One final thing I question somewhat is from the film’s post credit sequence. If you have a distress beacon you can send to a specific person that you think can make a difference to the clear and present danger the various characters find themselves in here... wouldn’t you have activated that during the events of the first Avengers movie? I find it a bit of an odd deus ex machina, to be honest.
Apart from these few things, however, the movie is not the mess I was expecting it to be and the Russo Brothers have knocked out one of the better of the MCU movies with this one. Especially in terms of the main villain. Thanos is not the one dimensional bad guy you might at first think. His motivations for the wholesale slaughter of half of the universe are, it has to be said, not that different to what should be happening in real life on this planet now anyway. We are a vastly overpopulated world and we should be looking for ways to cut back on the growing population... which I think could be done without killing anyone. It’s exactly the same kind of motivation that the ‘evil’ mastermind in Ron Howard’s Inferno (reviewed here) has and, although Thanos’ pursuit of his goal is inherently evil (what with all the wholesale slaughter and such), it doesn’t change the fact that these are exactly the conversations people should be having here now and his arguments do make a lot of sense. When Thanos returns in the next movie, I wouldn’t be surprised if it’s Thanos himself who sets everything back the way it was before some of the events of this movie take place because, if nothing else, he certainly has an unshakeable moral centre.

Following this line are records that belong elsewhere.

/-- The registers of a AC page (spec/11). -/
def descsAc : List RegDesc :=
  [{ off := 0x0, ro := 0xFFFFFFFF, form := .ident },
   { off := 0x4, wo := 0x2, rwc := 0x1, keyed := 0x2 },
   { off := 0x8, ro := 0x40000007, w1c := 0x80000000 },
   { off := 0xc, w1c := 0xC000000F },
   { off := 0x10, rw := 0xFFFFFFFF },
   { off := 0x14, ro := 0xFFFFFFFF },
   { off := 0x18, rwc := 0xF17, rws := 0x8, reset := 0x3 },
   { off := 0x1c, ro := 0x3 },
   { off := 0x20, ro := 0xFFFFFF07 },
   { off := 0x24, ro := 0xFFFF },
   { off := 0x40, rwc := 0x30F03 },
   { off := 0x44, stride := 4, count := 4, rwc := 0xFFFF833F, reset := 0x8000000 },
   { off := 0x60, stride := 4, count := 8, rwc := 0xB007FFFF },
   { off := 0x80, ro := 0xFFFFFFFF },
   { off := 0x84, rw := 0xFFFFFFFF },
   { off := 0x88, rw := 0xFFFF }]

/-- The registers of a ADCSYS page (spec/11). -/
def descsAdcsys : List RegDesc :=
  [{ off := 0x0, ro := 0xFFFFFFFF, form := .ident },
   { off := 0x4, ro := 0x1, wo := 0x2, keyed := 0x2, reset := 0x1 },
   { off := 0x8, ro := 0x40000007, w1c := 0x80000000 },
   { off := 0xc, w1c := 0xC000001F },
   { off := 0x10, rw := 0xFFFFFFFF },
   { off := 0x14, ro := 0xFFFFFFFF },
   { off := 0x18, rwc := 0xF17, rws := 0x8, reset := 0x3 },
   { off := 0x1c, ro := 0x3 },
   { off := 0x20, ro := 0xFFFFFF07 },
   { off := 0x24, ro := 0xFFFF },
   { off := 0x40, rwc := 0x3 },
   { off := 0x44, rwc := 0xFFFFFFFF },
   { off := 0x48, wo := 0x7F1F07 },
   { off := 0x4c, rw := 0xFFFFFFFF },
   { off := 0x50, rw := 0xFFFFFFFF, reset := 0x3F800000 },
   { off := 0x54, ro := 0xFF03007F },
   { off := 0x58, ro := 0xFFFFFFFF },
   { off := 0x5c, ro := 0xFFFFFFFF },
   { off := 0x60, ro := 0xFFF0FFF },
   { off := 0x64, ro := 0xFFFFFFFF },
   { off := 0x80, stride := 4, count := 12, ro := 0xFFFFFFFF },
   { off := 0xc0, stride := 4, count := 6, rwc := 0x800000FF, reset := 0xA },
   { off := 0x100, stride := 8, count := 64, rwc := 0xFFFFFFFF, reset := 0x3F800000 },
   { off := 0x104, stride := 8, count := 64, rwc := 0xFFFFFFFF }]

/-- The registers of a ACC page (spec/11). -/
def descsAcc : List RegDesc :=
  [{ off := 0x0, ro := 0xFFFFFFFF, form := .ident },
   { off := 0x4, wo := 0x2, rwc := 0x1, keyed := 0x2 },
   { off := 0x8, ro := 0x40000000, w1c := 0x80000000 },
   { off := 0xc, w1c := 0xC0000007 },
   { off := 0x10, rw := 0xFFFFFFFF },
   { off := 0x14, ro := 0xFFFFFFFF },
   { off := 0x18, rwc := 0xF17, rws := 0x8, reset := 0x3 },
   { off := 0x1c, ro := 0x3 },
   { off := 0x20, ro := 0xFFFFFF07 },
   { off := 0x24, ro := 0xFFFF },
   { off := 0x40, stride := 16, count := 32, rwc := 0xFFFF3FFF, reset := 0x78000000 },
   { off := 0x44, stride := 16, count := 32, ro := 0xFFFFFFFF },
   { off := 0x48, stride := 16, count := 32, ro := 0xFF7FFFFF }]

/-- The registers of a MMX page (spec/11). -/
def descsMmx : List RegDesc :=
  [{ off := 0x0, ro := 0xFFFFFFFF, form := .ident },
   { off := 0x4, wo := 0x2, rwc := 0x1, keyed := 0x2 },
   { off := 0x8, ro := 0x40000000, w1c := 0x80000000 },
   { off := 0xc, w1c := 0xC0000006 },
   { off := 0x10, rw := 0xFFFFFFFF },
   { off := 0x14, ro := 0xFFFFFFFF },
   { off := 0x18, rwc := 0xF17, rws := 0x8, reset := 0x3 },
   { off := 0x1c, ro := 0x3 },
   { off := 0x20, ro := 0xFFFFFF07 },
   { off := 0x24, ro := 0xFFFF },
   { off := 0x40, stride := 16, count := 32, rwc := 0xFF0F3FFF, reset := 0x78000000 },
   { off := 0x44, stride := 16, count := 32, ro := 0xFFFFFFFF },
   { off := 0x48, stride := 16, count := 32, ro := 0xFFFFFFFF },
   { off := 0x4c, stride := 16, count := 32, ro := 0xFF71FFFF }]

/-- The registers of a CMP page (spec/11). -/
def descsCmp : List RegDesc :=
  [{ off := 0x0, ro := 0xFFFFFFFF, form := .ident },
   { off := 0x4, wo := 0x2, rwc := 0x1, keyed := 0x2 },
   { off := 0x8, ro := 0x40000001, w1c := 0x80000000 },
   { off := 0xc, w1c := 0xC0000003 },
   { off := 0x10, rw := 0xFFFFFFFF },
   { off := 0x14, ro := 0xFFFFFFFF },
   { off := 0x18, rwc := 0xF17, rws := 0x8, reset := 0x3 },
   { off := 0x1c, ro := 0x3 },
   { off := 0x20, ro := 0xFFFFFF07 },
   { off := 0x24, ro := 0xFFFF },
   { off := 0x40, stride := 4, count := 64, rwc := 0xCFFF0FFF, reset := 0xFFF0000 },
   { off := 0x140, stride := 4, count := 64, rwc := 0xBF3F80FF, reset := 0x4000000 },
   { off := 0x240, ro := 0xFFFFFFFF },
   { off := 0x244, ro := 0xFFFFFFFF },
   { off := 0x248, ro := 0xFFFFFFFF },
   { off := 0x24c, ro := 0xFFFFFFFF },
   { off := 0x250, w1c := 0xFFFFFFFF },
   { off := 0x254, w1c := 0xFFFFFFFF },
   { off := 0x258, w1c := 0xFFFFFFFF },
   { off := 0x25c, w1c := 0xFFFFFFFF },
   { off := 0x260, ro := 0x3013F, w1c := 0x80000000 },
   { off := 0x264, rw := 0xFFFF }]

/-- The registers of a SD page (spec/11). -/
def descsSd : List RegDesc :=
  [{ off := 0x0, ro := 0xFFFFFFFF, form := .ident },
   { off := 0x4, wo := 0x2, rwc := 0x1, keyed := 0x2 },
   { off := 0x8, ro := 0x40000000, w1c := 0x80000000 },
   { off := 0xc, w1c := 0xC000FFFF },
   { off := 0x10, rw := 0xFFFFFFFF },
   { off := 0x14, ro := 0xFFFFFFFF },
   { off := 0x18, rwc := 0xF17, rws := 0x8, reset := 0x3 },
   { off := 0x1c, ro := 0x3 },
   { off := 0x20, ro := 0xFFFFFF07 },
   { off := 0x24, ro := 0xFFFF },
   { off := 0x40, stride := 16, count := 8, rwc := 0x87FF01FF, reset := 0x40 },
   { off := 0x44, stride := 16, count := 8, rwc := 0xFFFF8F3F, reset := 0x7FFF8110 },
   { off := 0x48, stride := 16, count := 8, rwc := 0xFFFFFFFF, reset := 0x3F800000 },
   { off := 0x4c, stride := 16, count := 8, rwc := 0xFFFFFFFF },
   { off := 0xc0, ro := 0xFF },
   { off := 0xc4, ro := 0xFF }]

And that’s about all I’ve got for you on this one. I suspect that the follow up part of this story could easily be a bit of an anticlimax... although I am still expecting the character I thought would die in this one to meet his maker in the next one, that’s for sure. Avengers Infinity Wars is a truly entertaining, funny but also bleak movie experience and, you never know, I might go back to this one and have another look while it’s still at cinemas. Not Marvel’s best movie but certainly one of their best. If you claim to ‘Make mine Marvel!’, as the phrase used to go, then you don’t want to be missing out on this one.